* Records supplied:
■ ■ ■ ■ ■
/-- A TDATA read is answered with RDY whatever the staging holds (R163), with the words, from bit 31 down, of the
selection header and the fields of each snapshot in the layouts of R171, and with zeros for an invalid staging, a record
not present and a free entry. That a LOCK snapshot's drain mode bit reads 0 while there is no drain mode, and that a
position or place that is not occupied reads 0, is the model's choice (log 19). -/
def Obligations.StagingWordsFollowTheLayouts : Prop :=
  ∀ (a : AgentId) (s : State), s.Controls a →
    ∃ word : Fin 5 → Word, (∀ n : Fin 5, s.busRead a (BitVec.ofNat 7 (73 + n.val)) = .rdy (some (word n))) ∧
    ((s.agent a).staging = none → ∀ n, word n = 0) ∧
    (∀ (i : LockId) (l : LockSnapshot), (s.agent a).staging = some (.lock i l) →
      word 0 = (9 : BitVec 4) ++ (0 : BitVec 3) ++ BitVec.ofNat 9 i.val ++ (0 : BitVec 4) ++
        BitVec.ofNat 4 l.holderCount ++ BitVec.ofBool l.marker ++ BitVec.ofBool (decide (l.drain = some .shared)) ++
        BitVec.ofNat 3 l.cls.val ++ l.state.code ∧
      word 1 = (0 : Half) ++ l.ticket ∧
      (∀ p : Nat, p < 7 → ∀ lane : Word, lane = (if p < 4 then word 2 >>> (6 * p) else word 3 >>> (6 * (p - 4))) →
        (∀ x, l.queue[p]? = some x → lane.extractLsb' 0 6 = (1 : BitVec 1) ++ BitVec.ofNat 5 x.val) ∧
        (l.queue[p]? = none → lane.extractLsb' 0 6 = 0)) ∧
      (word 2).extractLsb' 24 8 = 0 ∧ (word 3).extractLsb' 18 14 = 0 ∧
      ∀ p : Nat, p < 8 →
        (∀ x, l.holders[p]? = some x → (word 4).extractLsb' (4 * p) 4 = (1 : BitVec 1) ++ BitVec.ofNat 3 x.val) ∧
        (l.holders[p]? = none → (word 4).extractLsb' (4 * p) 4 = 0)) ∧
    (∀ (i : BitVec 9) (x : Option HolderSnapshot), (s.agent a).staging = some (.holder i x) →
      (word 0).extractLsb' 16 16 = (10 : BitVec 4) ++ (0 : BitVec 3) ++ i ∧
      (x = none → (word 0).extractLsb' 0 16 = 0 ∧ word 1 = 0 ∧ word 2 = 0) ∧
      (∀ h, x = some h →
        (word 0).extractLsb' 0 16 = (0 : BitVec 4) ++ BitVec.ofNat 4 h.place ++ BitVec.ofNat 4 h.depth ++
          (0 : BitVec 1) ++ BitVec.ofBool h.deadline.isSome ++ BitVec.ofBool (decide (h.mode = .shared)) ++
          (1 : BitVec 1) ∧
        word 1 = (0 : Half) ++ h.ticket ∧ word 2 = h.deadline.getD 0) ∧ word 3 = 0 ∧ word 4 = 0) ∧
    (∀ (i : EntryId) (x : Option WaitSnapshot), (s.agent a).staging = some (.wait i x) →
      (word 0).extractLsb' 16 16 = (11 : BitVec 4) ++ (0 : BitVec 3) ++ BitVec.ofNat 9 i.val ∧
      (x = none → (word 0).extractLsb' 0 16 = 0 ∧ word 1 = 0 ∧ word 2 = 0) ∧
      (∀ w, x = some w →
        (word 0).extractLsb' 0 16 = (0 : BitVec 5) ++ BitVec.ofNat 3 w.agent.val ++ (0 : BitVec 1) ++
          BitVec.ofNat 3 w.position ++ (0 : BitVec 1) ++ BitVec.ofBool w.deadline.isSome ++
          BitVec.ofBool (decide (w.mode = .shared)) ++ (1 : BitVec 1) ∧
        word 1 = (0 : Half) ++ w.tag ++ (0 : BitVec 2) ++ BitVec.ofNat 6 w.lock.val ∧
        word 2 = w.deadline.getD 0) ∧ word 3 = 0 ∧ word 4 = 0) ∧
    (∀ (i : ClassId) (c : StagedClass), (s.agent a).staging = some (.cls i c) →
      word 0 = (12 : BitVec 4) ++ (0 : BitVec 3) ++ BitVec.ofNat 9 i.val ++ (0 : BitVec 5) ++
        BitVec.ofBool c.ordered ++ BitVec.ofBool c.recursionAllowed ++ BitVec.ofBool c.sharedAllowed ++ c.mask ∧
      word 1 = (0 : BitVec 24) ++ c.rank ∧ word 2 = (0 : Half) ++ c.lease ∧ word 3 = (0 : Half) ++ c.cap ∧
      word 4 = (0 : BitVec 25) ++ c.useCount) ∧
    ∀ (i : AgentId) (e : AgentSnapshot), (s.agent a).staging = some (.agent i e) →
      word 0 = (13 : BitVec 4) ++ (0 : BitVec 3) ++ BitVec.ofNat 9 i.val ++ e.epoch ++ (0 : BitVec 2) ++
        BitVec.ofBool e.latch ++ BitVec.ofBool (decide (e.notifyMode = .arrival)) ++ BitVec.ofBool e.notifyEnable ++
        BitVec.ofBool e.supervisor ++ e.status.code ∧
      word 1 = (0 : BitVec 19) ++ BitVec.ofNat 5 e.queueLength ++ (0 : BitVec 3) ++ BitVec.ofNat 5 e.credits ∧
      word 2 = 0 ∧ word 3 = 0 ∧ word 4 = 0

/-! ## Who changes what -/

/-- An agent's argument registers, result records, staging, NWORD1, notify configuration, epoch and supervisor right are
out of reach of every command but its own accesses, GIVE_SUPERVISOR and TAKE_SUPERVISOR (for the right) and pin reset
(R106, R113, R115, R119, R162). -/
def Obligations.AgentRegistersAreTheirOwnersAlone : Prop :=
  ∀ (c : Instr) (s t : State) (b : AgentId), exec c s = .next t → c.accessor ≠ some b →
    (∀ low, c ≠ .pinReset low) →
    (t.agent b).arg0 = (s.agent b).arg0 ∧ (t.agent b).arg1 = (s.agent b).arg1 ∧
    (t.agent b).sarg0 = (s.agent b).sarg0 ∧ (t.agent b).sarg1 = (s.agent b).sarg1 ∧
    (t.agent b).result = (s.agent b).result ∧ (t.agent b).controlResult = (s.agent b).controlResult ∧
    (t.agent b).staging = (s.agent b).staging ∧ (t.agent b).nword1 = (s.agent b).nword1 ∧
    (t.agent b).notifyEnable = (s.agent b).notifyEnable ∧ (t.agent b).notifyMode = (s.agent b).notifyMode ∧
    (t.agent b).epoch = (s.agent b).epoch ∧
    ((∀ a, c ≠ .giveSupervisor a ∧ c ≠ .takeSupervisor a) → (t.agent b).supervisor = (s.agent b).supervisor)

/-- A lock's class field changes by OPEN and pin reset alone (R2); a class descriptor by TCOMMIT and pin reset alone
(R93); the unit counter by an advance and pin reset alone (R140). -/
def Obligations.ClassFieldsDescriptorsAndUnitsChangeByTheirOwnCommands : Prop :=
  ∀ (c : Instr) (s t : State), exec c s = .next t → (∀ low, c ≠ .pinReset low) →
    ((∀ a, c ≠ .openLock a) → ∀ k, (t.lock k).cls = (s.lock k).cls) ∧
    ((∀ a, c ≠ .tcommit a) → ∀ d, (t.cls d).desc = (s.cls d).desc) ∧
    (c ≠ .unitAdvance → t.units = s.units)

/-! ## Laws every step keeps -/

/-- Every law holds right after reset. For the division law, whose case at reset is a count of 0 REFCLK periods, that is
the model's choice: the spec states no count after pin reset (log 2). -/
def Obligations.ResetMeetsEveryLaw : Prop :=
  State.reset.Sane

/-- Every step keeps the agreement of state, holder list, queue and drain mode, one place for each agent at a lock, and
depths of 1 to 15 (R3, R5, R6). -/
def Obligations.StepKeepsLocksSound : Prop :=
  ∀ s t : State, s.LockLaw → step s = .next t → t.LockLaw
■ ■ ■ ■ ■
Go through the records and copy each one exactly.

/-- A TDATA read is answered with RDY whatever the staging holds (R163), with the words, from bit 31 down, of the
selection header and the fields of each snapshot in the layouts of R171, and with zeros for an invalid staging, a record
not present and a free entry. That a LOCK snapshot's drain mode bit reads 0 while there is no drain mode, and that a
position or place that is not occupied reads 0, is the model's choice (log 19). -/
def Obligations.StagingWordsFollowTheLayouts : Prop :=
  ∀ (a : AgentId) (s : State), s.Controls a →
    ∃ word : Fin 5 → Word, (∀ n : Fin 5, s.busRead a (BitVec.ofNat 7 (73 + n.val)) = .rdy (some (word n))) ∧
    ((s.agent a).staging = none → ∀ n, word n = 0) ∧
    (∀ (i : LockId) (l : LockSnapshot), (s.agent a).staging = some (.lock i l) →
      word 0 = (9 : BitVec 4) ++ (0 : BitVec 3) ++ BitVec.ofNat 9 i.val ++ (0 : BitVec 4) ++
        BitVec.ofNat 4 l.holderCount ++ BitVec.ofBool l.marker ++ BitVec.ofBool (decide (l.drain = some .shared)) ++
        BitVec.ofNat 3 l.cls.val ++ l.state.code ∧
      word 1 = (0 : Half) ++ l.ticket ∧
      (∀ p : Nat, p < 7 → ∀ lane : Word, lane = (if p < 4 then word 2 >>> (6 * p) else word 3 >>> (6 * (p - 4))) →
        (∀ x, l.queue[p]? = some x → lane.extractLsb' 0 6 = (1 : BitVec 1) ++ BitVec.ofNat 5 x.val) ∧
        (l.queue[p]? = none → lane.extractLsb' 0 6 = 0)) ∧
      (word 2).extractLsb' 24 8 = 0 ∧ (word 3).extractLsb' 18 14 = 0 ∧
      ∀ p : Nat, p < 8 →
        (∀ x, l.holders[p]? = some x → (word 4).extractLsb' (4 * p) 4 = (1 : BitVec 1) ++ BitVec.ofNat 3 x.val) ∧
        (l.holders[p]? = none → (word 4).extractLsb' (4 * p) 4 = 0)) ∧
    (∀ (i : BitVec 9) (x : Option HolderSnapshot), (s.agent a).staging = some (.holder i x) →
      (word 0).extractLsb' 16 16 = (10 : BitVec 4) ++ (0 : BitVec 3) ++ i ∧
      (x = none → (word 0).extractLsb' 0 16 = 0 ∧ word 1 = 0 ∧ word 2 = 0) ∧
      (∀ h, x = some h →
        (word 0).extractLsb' 0 16 = (0 : BitVec 4) ++ BitVec.ofNat 4 h.place ++ BitVec.ofNat 4 h.depth ++
          (0 : BitVec 1) ++ BitVec.ofBool h.deadline.isSome ++ BitVec.ofBool (decide (h.mode = .shared)) ++
          (1 : BitVec 1) ∧
        word 1 = (0 : Half) ++ h.ticket ∧ word 2 = h.deadline.getD 0) ∧ word 3 = 0 ∧ word 4 = 0) ∧
    (∀ (i : EntryId) (x : Option WaitSnapshot), (s.agent a).staging = some (.wait i x) →
      (word 0).extractLsb' 16 16 = (11 : BitVec 4) ++ (0 : BitVec 3) ++ BitVec.ofNat 9 i.val ∧
      (x = none → (word 0).extractLsb' 0 16 = 0 ∧ word 1 = 0 ∧ word 2 = 0) ∧
      (∀ w, x = some w →
        (word 0).extractLsb' 0 16 = (0 : BitVec 5) ++ BitVec.ofNat 3 w.agent.val ++ (0 : BitVec 1) ++
          BitVec.ofNat 3 w.position ++ (0 : BitVec 1) ++ BitVec.ofBool w.deadline.isSome ++
          BitVec.ofBool (decide (w.mode = .shared)) ++ (1 : BitVec 1) ∧
        word 1 = (0 : Half) ++ w.tag ++ (0 : BitVec 2) ++ BitVec.ofNat 6 w.lock.val ∧
        word 2 = w.deadline.getD 0) ∧ word 3 = 0 ∧ word 4 = 0) ∧
    (∀ (i : ClassId) (c : StagedClass), (s.agent a).staging = some (.cls i c) →
      word 0 = (12 : BitVec 4) ++ (0 : BitVec 3) ++ BitVec.ofNat 9 i.val ++ (0 : BitVec 5) ++
        BitVec.ofBool c.ordered ++ BitVec.ofBool c.recursionAllowed ++ BitVec.ofBool c.sharedAllowed ++ c.mask ∧
      word 1 = (0 : BitVec 24) ++ c.rank ∧ word 2 = (0 : Half) ++ c.lease ∧ word 3 = (0 : Half) ++ c.cap ∧
      word 4 = (0 : BitVec 25) ++ c.useCount) ∧
    ∀ (i : AgentId) (e : AgentSnapshot), (s.agent a).staging = some (.agent i e) →
      word 0 = (13 : BitVec 4) ++ (0 : BitVec 3) ++ BitVec.ofNat 9 i.val ++ e.epoch ++ (0 : BitVec 2) ++
        BitVec.ofBool e.latch ++ BitVec.ofBool (decide (e.notifyMode = .arrival)) ++ BitVec.ofBool e.notifyEnable ++
        BitVec.ofBool e.supervisor ++ e.status.code ∧
      word 1 = (0 : BitVec 19) ++ BitVec.ofNat 5 e.queueLength ++ (0 : BitVec 3) ++ BitVec.ofNat 5 e.credits ∧
      word 2 = 0 ∧ word 3 = 0 ∧ word 4 = 0

/-! ## Who changes what -/

/-- An agent's argument registers, result records, staging, NWORD1, notify configuration, epoch and supervisor right are
out of reach of every command but its own accesses, GIVE_SUPERVISOR and TAKE_SUPERVISOR (for the right) and pin reset
(R106, R113, R115, R119, R162). -/
def Obligations.AgentRegistersAreTheirOwnersAlone : Prop :=
  ∀ (c : Instr) (s t : State) (b : AgentId), exec c s = .next t → c.accessor ≠ some b →
    (∀ low, c ≠ .pinReset low) →
    (t.agent b).arg0 = (s.agent b).arg0 ∧ (t.agent b).arg1 = (s.agent b).arg1 ∧
    (t.agent b).sarg0 = (s.agent b).sarg0 ∧ (t.agent b).sarg1 = (s.agent b).sarg1 ∧
    (t.agent b).result = (s.agent b).result ∧ (t.agent b).controlResult = (s.agent b).controlResult ∧
    (t.agent b).staging = (s.agent b).staging ∧ (t.agent b).nword1 = (s.agent b).nword1 ∧
    (t.agent b).notifyEnable = (s.agent b).notifyEnable ∧ (t.agent b).notifyMode = (s.agent b).notifyMode ∧
    (t.agent b).epoch = (s.agent b).epoch ∧
    ((∀ a, c ≠ .giveSupervisor a ∧ c ≠ .takeSupervisor a) → (t.agent b).supervisor = (s.agent b).supervisor)

/-- A lock's class field changes by OPEN and pin reset alone (R2); a class descriptor by TCOMMIT and pin reset alone
(R93); the unit counter by an advance and pin reset alone (R140). -/
def Obligations.ClassFieldsDescriptorsAndUnitsChangeByTheirOwnCommands : Prop :=
  ∀ (c : Instr) (s t : State), exec c s = .next t → (∀ low, c ≠ .pinReset low) →
    ((∀ a, c ≠ .openLock a) → ∀ k, (t.lock k).cls = (s.lock k).cls) ∧
    ((∀ a, c ≠ .tcommit a) → ∀ d, (t.cls d).desc = (s.cls d).desc) ∧
    (c ≠ .unitAdvance → t.units = s.units)

/-! ## Laws every step keeps -/

/-- Every law holds right after reset. For the division law, whose case at reset is a count of 0 REFCLK periods, that is
the model's choice: the spec states no count after pin reset (log 2). -/
def Obligations.ResetMeetsEveryLaw : Prop :=
  State.reset.Sane

/-- Every step keeps the agreement of state, holder list, queue and drain mode, one place for each agent at a lock, and
depths of 1 to 15 (R3, R5, R6). -/
def Obligations.StepKeepsLocksSound : Prop :=
  ∀ s t : State, s.LockLaw → step s = .next t → t.LockLaw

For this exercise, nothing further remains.